Background: Hemodialysis (HD) is a life-saving treatment for patients with end stage renal disease. However, HD patients have markedly increased rates of cardiovascular morbidity and mortality. Previously, a link between the complement system and cardiovascular events (CV-events) has been reported. In HD, systemic complement activation occurs due to blood-to-membrane interaction. We hypothesize that HD-induced complement activation together with inflammation and thrombosis are involved in the development of CV-events in these patients.

Methods: HD patients were followed for the occurrence of CV-events during a maximum follow-up of 45 months. Plasma samples were collected from 55 patients at different time points during one HD session prior to follow-up. Plasma levels of mannose-binding lectin, properdin and C3d/C3 ratios were assessed by ELISA. In addition, levels of von Willebrand factor, TNF-alpha and IL-6/IL-10 ratios were determined. An ex-vivo model of HD was used to assess the effect of complement inhibition.

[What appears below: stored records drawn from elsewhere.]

theorem tripPulseOver_acts (c : Chan) (h : Acts s t) : Acts s (tripPulseOver c t) := by
  unfold tripPulseOver
  split
  · exact modChan_acts (.tripOver (reach_acts _ h) c)
  · exact h

theorem noteFault_acts (c : Chan) (f : ChanFault) (q : Requester) (h : Acts s t) : Acts s (noteFault c f q t) :=
  .other (.noted h _) rfl

theorem closeDeadline_acts (c : Chan) (h : Acts s t) : Acts s (closeDeadline c t) := by
  unfold closeDeadline
  split
  · split
    · exact report_acts _ (noteFault_acts _ _ _ (.failClose (reach_acts _ h) c))
    · exact h
  · exact h

theorem tripDeadline_acts (c : Chan) (h : Acts s t) : Acts s (tripDeadline c t) := by
  unfold tripDeadline
  split
  · rename_i o eo
    split
    · rename_i ek
      dsimp only
      split
      · rename_i e
        exact report_acts _ (noteFault_acts _ _ _ (.failTrip (reach_acts _ h) c e))
      · rename_i e
        exact report_acts _ (.tripDone (reach_acts _ h) c (by simpa using e) ⟨o, eo, ek⟩)
    · exact h
  · exact h

theorem clearChan_acts (c : Chan) (h : Acts s t)
    (e : (t.bcu.get c).position = .faulted ∨ (t.bcu.get c).position = .locked) : Acts s (clearChan c t) :=
  report_acts _ (.clear h c e)

/-! ### The block and the timers -/

theorem blockEntry_moves (h : Moves s t) (b : t.blocked = true) :
    Moves s (loadBlocked (seqBlocked .sec2 (seqBlocked .sec1 t))) := by
  have k := seqBlocked_moves .sec2 (seqBlocked_moves (s := t) .sec1 .refl)
  have b' : (seqBlocked .sec2 (seqBlocked .sec1 t)).blocked = true := by
    rw [← b]
    unfold State.blocked
    rw [k.hostBlock_eq, k.blk_eq]
  refine h.trans (k.trans ?_)
  unfold loadBlocked
  have m : Moves (seqBlocked .sec2 (seqBlocked .sec1 t))
      ((seqBlocked .sec2 (seqBlocked .sec1 t)).islandIds.foldl
        (fun t i => modIsland i (fun r => { r with overloadAt := none }) t) (seqBlocked .sec2 (seqBlocked .sec1 t))) :=
    Moves.foldl _ _ fun _ _ => modIsland_moves _ _ .refl
  refine linesOnBlock_moves m ?_
  rw [← b']
  unfold State.blocked
  rw [m.hostBlock_eq, m.blk_eq]

theorem changeBlock_acts (f : MdcState → MdcState) (h : Acts s t) (e : (f t.mdc).modes = t.mdc.modes) :
    Acts s (changeBlock f t) := by
  unfold changeBlock
  dsimp only
  have key : ({ t with mdc := f t.mdc } : State).blocked = ((f t.mdc).blk.accepted || (f t.mdc).hostBlock) := rfl
  split
  · rename_i b u
    unfold blockEntry
    refine .moves (.blockOn h (f t.mdc) e (key ▸ u)) (blockEntry_moves .refl ?_)
    have k : Moves ({ t with mdc := f t.mdc } : State) (stopAllPulses { t with mdc := f t.mdc }) :=
      Moves.foldl _ _ fun _ c => .stop .refl c
    rw [← u]
    unfold State.blocked
    rw [k.hostBlock_eq, k.blk_eq]
  · rename_i b u
    unfold blockRelease
    exact .moves (.blockOff h (f t.mdc) e b (key ▸ u))
      (superviseAll_moves (seqReleased_moves _ (seqReleased_moves _ .refl)))
  · rename_i n1 n2
    refine .control h (f t.mdc) e ?_
    rw [← key]
    cases b : t.blocked <;> cases u : ({ t with mdc := f t.mdc } : State).blocked
    · rfl
    · exact absurd u (fun q => n1 b q)
    · exact absurd u (fun q => n2 b q)
    · rfl

theorem settleOver_acts (n : Sec) (h : Acts s t) : Acts s (settleOver n t) := by
  unfold settleOver
  split
  · exact h
  · dsimp only
    have k : Acts s { reach ‹Nat› t with
        mdc := { (reach ‹Nat› t).mdc with settle := (reach ‹Nat› t).mdc.settle.set n none } } :=
      .control (reach_acts _ h) _ rfl rfl
    split
    · exact k
    · exact report_acts _ k

theorem alarmOver_acts (h : Acts s t) : Acts s (alarmOver t) := by
  unfold alarmOver
  split
  · exact h
  · exact .other (reach_acts _ h) rfl

/-! ### SQU -/

theorem pickExpired_acts (x : Src) (h : Acts s t) : Acts s (pickExpired x t) := by
  unfold pickExpired
  split
  · exact .moves (reach_acts _ h) (changeSrc_moves _ _ _ _ .refl)
  · exact h

theorem dropExpired_acts (x : Src) (h : Acts s t) : Acts s (dropExpired x t) := by
  unfold dropExpired
  split
  · exact .moves (reach_acts _ h) (changeSrc_moves _ _ _ _ .refl)
  · exact .moves (reach_acts _ h) (changeSrc_moves _ _ _ _ .refl)
  · exact h

theorem startPickup_moves (x : Src) (h : Moves s t) : Moves s (startPickup x t) := by
  unfold startPickup
  split <;> exact changeSrc_moves _ _ _ _ h

theorem startDropout_moves (x : Src) (c e : Cause) (k : QTimer) (d : Nat) (h : Moves s t) :
    Moves s (startDropout x c e k d t) := by
  unfold startDropout
  split <;> exact changeSrc_moves _ _ _ _ h

theorem deadInDropout_moves (x : Src) (h : Moves s t) : Moves s (deadInDropout x t) := by
  unfold deadInDropout
  dsimp only
  split
  · exact changeSrc_moves _ _ _ _ h
  · split
    · exact .other h rfl
    · exact .other h rfl

theorem judgeSrc_moves (x : Src) (m : Summary) (h : Moves s t) : Moves s (judgeSrc x m t) := by
  unfold judgeSrc
  dsimp only
  split
  · exact h
  · split
    · exact startPickup_moves _ h
    · exact changeSrc_moves _ _ _ _ h
  · split
    · exact startPickup_moves _ h
    · exact setCause_moves _ _ h
  · split
    · exact h
    · exact changeSrc_moves _ _ _ _ h
  · split
    · exact h
    · split <;> exact startDropout_moves _ _ _ _ _ h
  · split
    · exact changeSrc_moves _ _ _ _ h
    · split
      · exact deadInDropout_moves _ h
      · exact setCause_moves _ _ h

theorem judge_moves (p : Point) (m : Summary) (h : Moves s t) : Moves s (judge p m t) := by
  unfold judge
  cases p with
  | src x => exact judgeSrc_moves _ _ h
  | bus b => exact setBus_moves _ _ _ h

/-! ### HLC -/

theorem reportInvalid_acts (w : Bool) (p : Point) (nd : Word) (h : Acts s t) : Acts s (reportInvalid w p nd t) := by
  unfold reportInvalid
  split
  · exact report_acts _ h
  · exact h

theorem headLost_acts (p : Point) (h : Acts s t) : Acts s (headLost p t) := by
  unfold headLost
  dsimp only
  split
  · split
    · exact reportInvalid_acts _ _ _ (.noted (modPoint_acts _ _ h) _)
    · exact h
  · exact h

theorem recordStale_acts (p : Point) (h : Acts s t) : Acts s (recordStale p t) := by
  unfold recordStale
  dsimp only
  split
  · exact reportInvalid_acts _ _ _ (modPoint_acts _ _ h)
  · exact h

theorem badFrame_acts (p : Point) (h : Acts s t) : Acts s (badFrame p t) := by
  unfold badFrame
  dsimp only
  split
  · exact headLost_acts _ h
  · exact modPoint_acts _ _ h

theorem goodFrame_acts (p : Point) (a : HeadPlace) (l : InLine) (h : Acts s t) : Acts s (goodFrame p a l t) := by
  unfold goodFrame
  dsimp only
  split
  · exact .noted (modPoint_acts _ _ h) _
  · exact modPoint_acts _ _ h

theorem arrive_acts (p : Point) (m : Summary) (h : Acts s t) : Acts s (arrive p m t) :=
  report_acts _ (.moves (modPoint_acts _ _ h) (judge_moves _ _ .refl))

Results: During median follow-up of 32 months, 17 participants developed CV-events. In the CV-event group, the C3d/C3-ratio sharply increased 30 min after the start of the HD session, while in the event-free group the ratio did not increase. In accordance, HD patients that developed a CV-event also had a sustained higher IL-6/IL-10-ratio during the first 60 min of the HD session, followed by a greater rise in TNF-alpha levels and von Willebrand factor at the end of the session. In the ex-vivo HD model, we found that complement activation contributed to the induction of TNF-alpha levels, IL-6/IL-10-ratio and levels of von Willebrand factor.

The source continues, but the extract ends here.